Later the deep thought of "I deserve to be treated this way, they can't be bad so I must be" would develop as an explanation of the situation but the very first sensation is only a feeling of passive helplessness of waiting to be saved. 
Action feels like severing that bond which is a lifeline. It is unnecessary, they are surely coming to save us. That's how the passive waiting, a state similar to death, is presented as the only way to live. 
Isabelle died in her filthy clothes at her self-made prison at a paradise-like seaside. So many women bury themselves alive, passively surviving but not living, waiting to be saved. To go out and fight for their dreams feels like giving up on the "magic" to happen. They do everything they have to but nothing that would make their souls dance. Why? Over the obvious mind explanations that "I don't have time" there's a deep hope that one day something magical would happen and they just have to wait. "Just be patient and everything will be fine". Familiar, isn't it? For years and decades, inner and outer advisors are keeping women (and many men, too) in the false hopes of staying motionless and then something will change miraculously. 
We are not babies. 
Most of us are women who have given birth already. The best advice I have ever got about giving birth was "it's you who is doing it". It's not just happening to you, you are not just going through it. You are doing it. You do the pushing, the breathing, the holding breath, you concentrate, you take all your power. 

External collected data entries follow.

-- ==== Sys2Proof/Laws/PerInstr.lean ====
section
/-!
SUPPORT. The family `Encoding`: for each constructor of `Instr`, its request decodes to it on the blocks that have it, and on no
other block to any operation.
-/

namespace Sys2Proof.Laws.Encoding

/-- What the family says of an instruction. -/
def Statement (i : Instr) : Prop :=
  ∀ cfg : Config, decode cfg (encode i) = if WellFormed cfg i then .operation i else .reserved (opCodeOf i)

theorem add (x y : Pair) : Statement (.add x y) := fun _ => decode_add rfl

theorem neg (x : Pair) : Statement (.neg x) := fun _ => decode_neg rfl

theorem cmp (x y : Pair) : Statement (.cmp x y) := fun _ => decode_cmp rfl

theorem mul64 (x : Pair) (v : Limb) : Statement (.mul64 x v) := fun cfg => by
  cases h : cfg.hasMul
  · simp [decode, encode, opCodeOf, WellFormed, h, opAdd, opNeg, opCmp, opMul64, opMul]
  · rw [decode_mul64 rfl h]; simp only [WellFormed, h, if_true]; rfl

theorem mul (x y : Pair) : Statement (.mul x y) := fun cfg => by
  cases h : cfg.hasMul
  · simp [decode, encode, opCodeOf, WellFormed, h, opAdd, opNeg, opCmp, opMul64, opMul]
  · rw [decode_mul rfl h]; simp only [WellFormed, h, if_true]; rfl

end Sys2Proof.Laws.Encoding
end

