/-- Settles O13: the laws of `negPair`. -/
theorem negIsAnAdditiveInverseAndAnInvolution : Obligations.NegIsAnAdditiveInverseAndAnInvolution := by
  refine ⟨fun x s t ht => ?_, fun x y s t u v ht hu hv => ?_⟩
  · obtain ⟨-, rfl⟩ := exec_next ht
    simp only [exec_add, exec_neg, drivenBy, resultPair_pairResponse, addPair_negPair, negPair_negPair]
    exact ⟨rfl, rfl⟩
  · obtain ⟨-, rfl⟩ := exec_next ht
    obtain ⟨-, rfl⟩ := exec_next hu
    obtain ⟨-, rfl⟩ := exec_next hv
    simp only [exec_add, exec_neg, drivenBy, resultPair_pairResponse, negPair_addPair]

/-- Settles O14: the result pair of `NEG` is `negPair`, whose fixed points are the two patterns. -/
theorem negFixesExactlyZeroAndBit127 : Obligations.NegFixesExactlyZeroAndBit127 := by
  intro x s t ht
  obtain ⟨-, rfl⟩ := exec_next ht
  exact negPair_eq_self_iff x

/-- Settles O15: one closed form per limb of `negPair`. -/
theorem negHasTheClosedFormPerLimb : Obligations.NegHasTheClosedFormPerLimb := by
  intro x s
  rw [exec_neg, pairResponse, negPair_lo, negPair_hi]

/-- Settles O21: both orders drive `mulPair x y`. -/
theorem mulIsCommutative : Obligations.MulIsCommutative := by
  intro x y s hm
  refine ⟨_, exec_mul hm x y, ?_⟩
  rw [exec_mul hm, mulPair_comm]

/-- Settles O22: the sequence is what `MUL` drives for each number of times. -/
theorem mulAgreesWithRepeatedAdd : Obligations.MulAgreesWithRepeatedAdd := by
  intro n y s hm
  refine ⟨fun k => mulPair (pairOf k) y, zero_mulPair y, fun k => ?_, exec_mul hm _ _⟩
  simp only [exec_add, mulPair_pairOf_succ]

/-- Settles O23: `MUL` by a value of one limb is `MUL64`. -/
theorem mulByOneLimbIsMul64 : Obligations.MulByOneLimbIsMul64 := by
  intro x v s hm
  refine ⟨_, exec_mul hm x _, ?_⟩
  rw [exec_mul64 hm, mulPair_limb]

/-- Settles O24: the laws of `mulPair` with `addPair`; every evaluation completes on a block with `HAS_MUL`. -/
theorem mulObeysTheRingLaws : Obligations.MulObeysTheRingLaws := by
  intro x y z s hm
  refine ⟨⟨_, _, _, exec_mul hm x y, exec_mul hm y z, exec_mul hm _ z, ?_⟩,
    ⟨_, _, _, _, exec_add y z s, exec_mul hm x y, exec_mul hm x z, exec_mul hm x _, ?_⟩, ?_, ?_⟩
  · simp only [exec_mul hm, resultPair_pairResponse, mulPair_assoc]
  · simp only [exec_add, resultPair_pairResponse, mulPair_addPair]
  · rw [exec_mul hm, one_mulPair]
    rfl
  · rw [exec_mul hm, zero_mulPair]
    rfl

end Sys2Proof
end

section
/-!
SUPPORT. The proofs of the laws of `CMP` (43_compare R93, 41_add R73): they are those of the order of natural numbers, since `CMP`
decides that order on the values (R91).
-/

namespace Sys2Proof.Machine

/-- `CMP` of `x` and `y` drives the bit `b`, in every state. -/
def CmpGives (b : Bit) (x y : Pair) : Prop :=
  ∀ s : State, exec (.cmp x y) s = .next { s with outputs := { rLo := 0#64, rHi := 0#64, rLt := b } }

theorem cmpGives_iff {b : Bit} {x y : Pair} : CmpGives b x y ↔ BitVec.ofBool (decide (val x < val y)) = b := by
  simp only [CmpGives, exec_cmp, lessThan_eq_decide_val, Host.Outcome.next.injEq, State.mk.injEq, Response.mk.injEq,
    true_and]
  exact ⟨fun h => h State.reset, fun h _ => h⟩

theorem cmpGives_one_iff {x y : Pair} : CmpGives 1#1 x y ↔ val x < val y := by
  rw [cmpGives_iff, ofBool_eq_one_iff, decide_eq_true_iff]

In order for something to happen, something miraculous, because again, those of us who have babies or are close to babies (I felt it first time when my first niece was born, so you don't need to be a parent to experience it) know that it is one of the greatest miracles of life, we need to be proactive. We need to gather all of our forces together and push until something new comes to life. 

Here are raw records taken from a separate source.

-- ==== Sys2Proof/Machine/Ops.lean ====
section
/-! DEFINITION. The named operations over the state: registers, program counter, stack, timers, and taking a fault
(60_exceptions.md R252), which every faulting rule shares. -/

namespace Sys2Proof.Machine

/-- The number of register VF, the flag (10_state.md R22). -/
def flagReg : RegIx := 0xF

/-- `x[i]` (R9, R21). -/
def State.reg (s : State) (x : RegIx) : Byte := s.regs[x.val]

/-- `x[i] <- v` (R9). -/
def State.setReg (s : State) (x : RegIx) (v : Byte) : State := { s with regs := s.regs.set x.val v }

/-- All general registers at once. -/
def State.setRegs (s : State) (v : Vector Byte 16) : State := { s with regs := v }

/-- `pc <- t` (R9). -/
def State.setPc (s : State) (t : Word) : State := { s with pc := t }

/-- `I <- v` (R9). -/
def State.setIndex (s : State) (v : Word) : State := { s with index := v }

/-- `dt <- v` (R9). -/
def State.setDt (s : State) (v : Byte) : State := { s with dt := v }

/-- `st <- v` (R9). -/
def State.setSt (s : State) (v : Byte) : State := { s with st := v }

/-- The framebuffer replaced. -/
def State.setFb (s : State) (f : Framebuffer) : State := { s with fb := f }

/-- Memory replaced. -/
def State.setMem (s : State) (m : Memory) : State := { s with mem := m }

/-- The draw of a random byte is used up (R34). -/
def State.useDraw (s : State) : State := { s with draws := s.draws + 1 }

/-- `key[k]` (R31). -/
def State.key (s : State) (k : Nat) : Bool := s.keys.getLsbD k

/-! ### Program counter -/

/-- The cycle's advance, `pc <- (pc + 2) mod 65536` (40_cycle_driver.md R120, R123). -/
def State.advance (s : State) : State := s.setPc (s.pc + 2)

/-- A skip advances `pc` by 2 more if its condition holds (41_control_flow.md R148). -/
def State.skipIf (s : State) (c : Bool) : State := if c then s.setPc (s.pc + 2) else s

/-- The address of the instruction whose handler runs: the handler's `pc` is already advanced by 2 (R123). -/
def State.handlerAddress (s : State) : Word := s.pc - 2

/-! ### Stack -/

/-- A push: none when all 16 slots are in use (R28, R29). -/
def State.push (s : State) (v : Word) : Option State :=
  if h : s.sp.val < 16 then
    some { s with stack := s.stack.set s.sp.val v, sp := ⟨s.sp.val + 1, Nat.succ_lt_succ h⟩ }
  else none

/-- A pop: none when no slot is in use; the popped slot keeps its value (R28, R29). -/
def State.pop (s : State) : Option (Word × State) :=
  if 0 < s.sp.val then
    some (s.stack[s.sp.val - 1], { s with sp := ⟨s.sp.val - 1, by omega⟩ })
  else none

/-! ### Timers -/

/-- One tick of one timer: down by one, clamped at 0 (R30, R125). -/
def tickTimer (t : Byte) : Byte := if t = 0 then 0 else t - 1

/-- The tick of a cycle: both timers, independently (R125). -/
def State.tick (s : State) : State := (s.setDt (tickTimer s.dt)).setSt (tickTimer s.st)

/-! ### Taking a fault -/

/-- The code of a cause (R251), as the fault port shows it. -/
def FaultCause.code : FaultCause → BitVec 4
  | .none => 0
  | .fetchOutOfRange => 1
  | .stackOverflow => 2
  | .stackUnderflow => 3
  | .memReadOutOfRange => 4
  | .memWriteOutOfRange => 5
  | .keyIndexOutOfRange => 6
  | .framebufferOutOfRange => 7

/-- Fault entry (R252) for the instruction at `a`: `pc` is `a` again, the fault register records the cause, `a` and
`info`, and nothing else changes. Every check comes before the handler's writes (00_scope.md R10), so the advance
of `pc` is all there is to undo. There is no return from a fault (R263); reset clears it. -/
def State.raiseAt (s : State) (a : Word) (c : FaultCause) (info : Word) : State :=
  { s with pc := a, fault := { valid := true, cause := c, pc := a, info := info } }

/-- `raise F(info)` inside a handler (R9, R252). -/
def State.raise (s : State) (c : FaultCause) (info : Word) : State := s.raiseAt s.handlerAddress c info

/-! ### The parts of a cycle, 40_cycle_driver.md R120 -/

/-- Halted: a fault is recorded (R121). -/
def State.halted (s : State) : Bool := s.fault.valid

/-- Whether the fetch finds both bytes in memory (R122). -/
def State.fetchable (s : State) : Bool := decide (s.pc.toNat ≤ 0x0FFE)

/-- The word at `pc`, high byte first (R63, R122). -/
def State.fetchWord (s : State) : Word := wordOfBytes (s.mem.read s.pc.toNat) (s.mem.read (s.pc.toNat + 1))

/-- The fault of a fetch past memory (R122, 60_exceptions.md R253); the advance has not happened yet. -/
def State.fetchFault (s : State) : State := s.raiseAt s.pc .fetchOutOfRange s.pc

/-- The end of a cycle: the tick, unless the handler raised (R120, R125, R252 (c)). The cycle began with no fault
recorded, so a recorded one was raised in it. -/
def State.endCycle (t : State) : State := if t.fault.valid then t else t.tick

/-- A word stored where the next fetch reads it, high byte first (R63). -/
def State.placeWord (s : State) (w : Word) : State :=
  s.setMem (s.mem.writeBytes s.pc.toNat [(bytesOfWord w).1, (bytesOfWord w).2])

end Sys2Proof.Machine
end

Action is not the opposite of life, it is the very thing that participates in its creation. This is how a miracle happens, not by sitting around passively. Because by being proactive, we don't deny our trust in the miracle. We deny our outdated passive role. 
To be active, one needs to trust. Much more than by passively waiting while in doubt in every other minute. If I'm active, I use my resources in a certain direction. I take risks. I don't take risk if I'm not 100 percent sure that it's going to work. 
We are not babies. We are adults and creators of our destiny. We do believe in miracles and trust God. That's why we are not afraid to take risks. We go and do it. 
And by looking for the original ways, we must not stop somewhere in the middle - ages. As my father said at the first interview he gave, "we must go back to Adam and Eve, well, not exactly, but to the seventies". 
Now we must go back, not to the middle ages where women were expected to sit and wait, but to Mary, peace be upon her, who was told right after giving birth to shake a date tree. She did - or at least tried, if you have ever seen a palm-tree, you know that a woman who had just given birth will never be able to shake it - but the reward of her efforts was fresh dates for her and her baby, peace be upon him.
Or let's go back some more centuries, to Hagar. She had to run between the hills seven times looking for water. And then the water came from where she needed it the most, next to baby Ismail, peace be upon him. And we still can drink from that water. I have drank from it 
That's how important actions are. That's how much they mean trust and belief. And that's when miracles happen.